LAWS(RAJ)-1963-7-24

DHONKAL Vs. RUGHA

Decided On July 25, 1963
DHONKAL Appellant
V/S
RUGHA Respondents

JUDGEMENT

(1.) THIS second appeal by defendant Dhonkal son of Bhoma has been referred to a division bench of this Court by an order of a learned single Judge dated August 28, 1962, as it raises an important question as to the validity of Clause '3rdly', read with the subsequent provision about the drawing of lots of Section 9 of the Ajmer laws Regulation, 1877, hereinafter referred to as the Regulation.

(2.) THE facts of the case may be stated briefly for they are not in dispute. Defendant-appellant Dhonkal son of Bhoma purchased 9 bighas and 7 biswas of agricultural land in village Tihari, bearing Khasra No. 1133, from defendant dhonkal sort of Hardeo of that village. The sale-deed was executed on October 6, 1950. Plaintiff Rugha filed a suit on October 4, 1951, in the court of Sub-Judge first Class, Ajmer, against both of them, for preemption, alleging that he was entitled to purchase the land in preference to Dhonkal son of Bhoma. The claim was denied by the defendant-vendee who took some other pleas also but it is not necessary to refer to them as they were given up during the course of the trial or in the lower appellate court. The plaintiff, it appears, set forth his claim on the said clause '3rdly' of Section 9 of the Regulation. The suit was decreed by the trial court and an appeal was therefore preferred by the vendee, but without success. The only point which was pressed for consideration at the first appeal was whether the provisions of the said-clause were ultra vires the Constitution and that is the sole point for decision in this second appeal before us.
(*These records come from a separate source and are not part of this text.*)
-- ==== Sys2Proof/Machine/Flags.lean ====
section
/-! DEFINITION. What is formed from the fault table and shown: group status (R144), warnings (R145), masks
(R147), the summary byte (R173, R178); and the settling of an event's outputs. -/

namespace Sys2Proof.Machine

/-- A group status bit: some source of the group latched or present (R144). -/
def Fsv.groupStatus (f : Fsv) (g : Group) : Bool :=
  Source.all.any fun src => decide (src.group = g) && ((f.entry src).latched || (f.entry src).condition)

/-- The mask of the sources a test of their entry holds of, bit i for source i (R147). -/
def Fsv.mask (f : Fsv) (test : FaultEntry → Bool) : Nat :=
  maskOf ((Source.all.filter fun src => test (f.entry src)).map fun src => src.idx.val)

/-- Whether any warning is set (R145). -/
def Warnings.any (w : Warnings) : Bool :=
  w.supplyShort || w.depthQuality || w.fifoFull || w.oilWarm || w.channelHolding

/-- The warnings as a mask, in the bit order of R145. -/
def Warnings.mask (w : Warnings) : Nat :=
  w.supplyShort.toNat + 2 * w.depthQuality.toNat + 4 * w.fifoFull.toNat + 8 * w.oilWarm.toNat +
    16 * w.channelHolding.toNat

/-- Whether any channel is holding (R145). -/
def anyHolding (v : PerChannel ChannelState) : Bool :=
  v.cd.holding || v.cu.holding || v.rp.holding || v.sp.holding || v.rl.holding || v.ot.holding

/-- Warnings 0 to 2, which follow the envelope, the depth quality and the FIFO at each change; 3 and 4 are
taken at scans (R145). -/
def State.followWarnings (s : State) : Warnings :=
  { s.fsv.warnings with
    supplyShort := s.env.supplyShort
    depthQuality := decide (s.stk.quality ≠ .valid)
    fifoFull := decide (s.brc.fifo.length = Config.fifoCapacity) }

/-- Warnings 3 and 4 taken from the envelope and the channels, at a scan and at the end of XRST (R145, R146). -/
def takeScanWarnings (s : State) : State :=
  s.withFsv { s.fsv with warnings := { s.fsv.warnings with
    oilWarm := decide (s.gst.settings.thetaHot < s.env.measured.theta)
    channelHolding := anyHolding s.msu.channels } }

/-- The end of an event: the permit outputs and warnings 0 to 2 stand as what the event left gives them
(R109, R110, R145; entry 24). -/
def settle (s : State) : State :=
  (s.withGru { s.gru with permits := s.permitLevels }).withFsv
    { s.fsv with warnings := s.followWarnings }

/-- The summary byte of a port (R173, R178). -/
def State.summary (s : State) (p : Port) : Byte :=
  let rst := (s.port p).rst
  let link := (s.port p).link
  let str := s.fsv.groupStatus .str
  let rot := s.fsv.groupStatus .rot
  let crw := s.fsv.groupStatus .crw
  let hst := s.fsv.groupStatus .hst
  let warn := s.fsv.warnings.any
  let clear := !(rst || link || str || rot || crw || hst || warn)
  BitVec.ofNat 8 (128 * clear.toNat + 64 * rst.toNat + 32 * link.toNat + 16 * str.toNat + 8 * rot.toNat +
    4 * crw.toNat + 2 * hst.toNat + warn.toNat)

end Sys2Proof.Machine
end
(3.) IT would be advantageous, for a proper appreciation of the controversy, to reproduce the whole of Section 9 of the Regulation, which runs as follows,-" 9. Devolution of right when property to be sold or foreclosed is proprietary tenure.-- If the property to be sold or foreclosed is a proprietary tenure, or a share of such a tenure, the right to buy or redeem such a property belongs, in the absence of a custom to the contrary,-1st, to co-sharers of such tenure, in order of their relationship to the vendor or mortgagor; 2ndly, to co-sharers of the whole mahal in the same order; and 3rdly, to any member of the village-community. Where two or more persons are equally entitled to such right, the person to exercise the same shall be determined by lot. " the term "member of the village-community" occurring in the section has not been defined in the Regulation. Moreover, it suffers from vagueness because a person may claim to be a member of a village community on the ground that he is a resident of the village, while others may advance a similar claim for the reason that they cultivate the land in that village or follow other vocations there. There might be yet others who may claim to be members of a village-community on account of their ownership of property in the village, and so on. The vagueness of the definition need not however, detain us in this case for, as would appear from the judgment of the trial court, it was admitted by the parties during the course of the trial that none of them fell within the category of the first two classes of preemptors under the aforesaid Section 9 of the Regulation and that both of them belonged to the third category "being members of the village-community". We shall therefore proceed to consider the question whether Clause '3rdly' of Section 9 of the Regulation and the subsequent provision thereof about the drawing of lots are valid in a case where the rival claimants are members of the same village-community. In other words, the point for decision before us is whether the provision in the Regulation that if two or more "members of the village-community" are equally entitled to buy or redeem the property the matter shall be determined by lots, is valid under the Constitution.